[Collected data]
<<<<
theorem namedStop_hostStore {s : State} (hs : s.flt.fault = true ∨ HostMayAct s) (a : Word) (w : Width) (v : Word) :
    NamedStop s (hostStore a w v s) := by
  refine namedStop_hostAccess hs a w ?_
  split
  · exact .inr (.inr rfl)
  · trivial

theorem namedStop_hostAction {s : State} (hs : s.flt.fault = true ∨ HostMayAct s) :
    NamedStop s (perform (hostAction s) s) := by
  have hs' : (countDefer (dropHostOp s)).flt.fault = true ∨ HostMayAct (countDefer (dropHostOp s)) := hs
  obtain h | ⟨op, -, -, h⟩ := hostAction_cases s
  · rw [h]
    trivial
  · rw [h]
    cases op with
    | bus t => exact namedStop_runEncoding hs' (.bus t)
    | cmd w => exact namedStop_runEncoding hs' (.cmdWord w)
    | load a w => exact namedStop_hostLoad hs' a w
    | store a w v => exact namedStop_hostStore hs' a w v

/-! ## The micro-steps -/

/-- A check step answers a next state. -/
theorem exists_checkStep (cause : Option Cause) (k : Nat) (s : State) : ∃ t, checkStep cause k s = .next t := by
  obtain ⟨x, -, h⟩ | ⟨-, h⟩ := checkStep_cases cause k s
  · exact ⟨_, h⟩
  · exact ⟨_, h⟩

/-- INIT has the micro-steps 0 to 7, and its zero fill succeeds where both buffers are regions (43 R185). -/
theorem exists_initMicro {s : State} (hk : s.cmd.cpc.toNat ≤ 7)
    (hfill : s.cmd.cpc.toNat = 3 → BuffersOk s s.stage.count.toNat) : ∃ t, initMicro s.cmd.cpc.toNat s = .next t := by
  generalize s.cmd.cpc.toNat = k at hk hfill
  match k with
  | 0 => exact exists_checkStep _ _ s
  | 1 =>
    obtain ⟨as, d, h | ⟨a, h, -⟩⟩ := alloc_cases (4 * s.stage.count.toNat) s <;>
      exact ⟨_, by rw [initMicro, initI1, h]⟩
  | 2 =>
    obtain ⟨as, d, h | ⟨a, h, -⟩⟩ := alloc_cases (4 * s.stage.count.toNat) s <;>
      exact ⟨_, by rw [initMicro, initI2, h]⟩
  | 3 =>
    obtain ⟨-, -, h0, h1, -⟩ := hfill rfl
    obtain ⟨m, hm⟩ := zeroFill_regions h0 h1 s.mem _ le_rfl
    exact ⟨_, by rw [initMicro, initI3, hm]⟩
  | 4 | 5 | 6 | 7 => exact ⟨_, rfl⟩
  | _ + 8 => omega

theorem exists_startMicro {s : State} {k : Nat} (hk : k ≤ 4) : ∃ t, startMicro k s = .next t := by
  match k with
  | 0 => exact exists_checkStep _ _ s
  | 2 =>
    cases hb : s.te.busy with
    | false => exact ⟨_, by rw [startMicro, startS2, teArm_of_idle hb]⟩
    | true => exact ⟨_, by rw [startMicro, startS2, teArm_of_busy hb]⟩
  | 1 | 3 | 4 => exact ⟨_, rfl⟩
  | _ + 5 => omega

theorem exists_stopMicro {s : State} {k : Nat} (hk : k ≤ 2) : ∃ t, stopMicro k s = .next t := by
  match k with
  | 0 => exact exists_checkStep _ _ s
  | 1 | 2 => exact ⟨_, rfl⟩
  | _ + 3 => omega

theorem exists_getbufMicro {s : State} {k : Nat} (hk : k ≤ 3) : ∃ t, getbufMicro k s = .next t := by
  match k with
  | 0 => exact exists_checkStep _ _ s
  | 2 =>
    rw [getbufMicro, getbufG2]
    split <;> exact ⟨_, rfl⟩
  | 1 | 3 => exact ⟨_, rfl⟩
  | _ + 4 => omega

/-- RECORD has the micro-steps 0 to 3, and its store succeeds in a buffer that is a region (43 R198). -/
theorem exists_recordMicro {s : State} (hk : s.cmd.cpc.toNat ≤ 3)
    (hstore : s.cmd.cpc.toNat = 2 → RegionOk s.par s.ses.buf0 s.cfg.n.toNat ∧ s.cmd.recK.toNat < s.cfg.n.toNat) :
    ∃ t, recordMicro s.cmd.cpc.toNat s = .next t := by
  generalize s.cmd.cpc.toNat = k at hk hstore
  match k with
  | 0 => exact exists_checkStep _ _ s
  | 1 => exact ⟨_, recordK1_eq s⟩
  | 2 =>
    obtain ⟨hreg, hlt⟩ := hstore rfl
    rw [recordMicro, recordK2]
    split
    · exact ⟨_, rfl⟩
    · next w u hp =>
      obtain ⟨ws, -, rfl⟩ := sauPop_eq_some.1 hp
      obtain ⟨m, hm, -⟩ := exists_memWrite_word hreg hlt s.mem w
      simp only [setSau_par, setSau_mem, setSau_ses, setSau_cmd, hm]
      exact ⟨_, rfl⟩
  | 3 => exact ⟨_, rfl⟩
  | _ + 4 => omega

/-- In the states of the invariant the command in progress has its next micro-step, and it succeeds. -/
theorem exists_microNext {s : State} (h : BlockInv s) : ∃ t, microNext s = .next t := by
  have hcmd := h.command
  unfold microNext
  cases hop : s.cmd.op <;> simp only [CommandProgress, hop] at hcmd
  case none => exact ⟨s, rfl⟩
  case init =>
    refine exists_initMicro ?_ fun h3 => ?_
    · rcases hcmd with ⟨h0, -⟩ | ⟨-, h7, -⟩ <;> omega
    · rcases hcmd with ⟨h0, -⟩ | ⟨-, -, -, -, -, -, -, -, hbuf, -⟩
      · omega
      · exact hbuf (by omega)
  case start => exact exists_startMicro hcmd.1
  case stop => exact exists_stopMicro hcmd.1
  case getbuf => exact exists_getbufMicro hcmd.1
  case record =>
    obtain ⟨hk, hr, hlt⟩ := hcmd
    refine exists_recordMicro hk fun h2 => ⟨?_, hlt h2⟩
    have hs : s.ses.sess = .ready := hr (by omega)
    exact regionOk_buf (h.buffers (by simp [hs])) false

/-! ## Every agent's step -/

/-- APP's action after a fault is the host's (60 R243). -/
theorem actionOf_app_of_fault {s : State} (hf : s.flt.fault = true) : actionOf .app s = hostAction s := by
  simp [actionOf, appAction, hf]

/-- Before a fault APP has no step, a micro-step of the command in progress, or the host's action. -/
theorem actionOf_app_cases {s : State} (hf : s.flt.fault = false) :
    actionOf .app s = .idle ∨ (∃ i, actionOf .app s = .micro i) ∨ HostMayAct s ∧ actionOf .app s = hostAction s := by
  simp only [actionOf, appAction, hf, Bool.false_eq_true, if_false]
  split
  · exact .inl rfl
  next hh =>
    split
    · split
      · exact .inl rfl
      · exact .inr (.inl ⟨_, rfl⟩)
    · next hi =>
      have hin : s.ch.inHandler = false := by
        rw [Bool.or_eq_true, not_or, Bool.not_eq_true] at hh
        exact hh.1
      exact .inr (.inr ⟨⟨hf, hin, inProgress_eq_none_iff.1 hi⟩, rfl⟩)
>>>>
Every line above that carries the string "hstore" should be copied.

- **The answer**
    (hstore : s.cmd.cpc.toNat = 2 → RegionOk s.par s.ses.buf0 s.cfg.n.toNat ∧ s.cmd.recK.toNat < s.cfg.n.toNat) :
  generalize s.cmd.cpc.toNat = k at hk hstore
    obtain ⟨hreg, hlt⟩ := hstore rfl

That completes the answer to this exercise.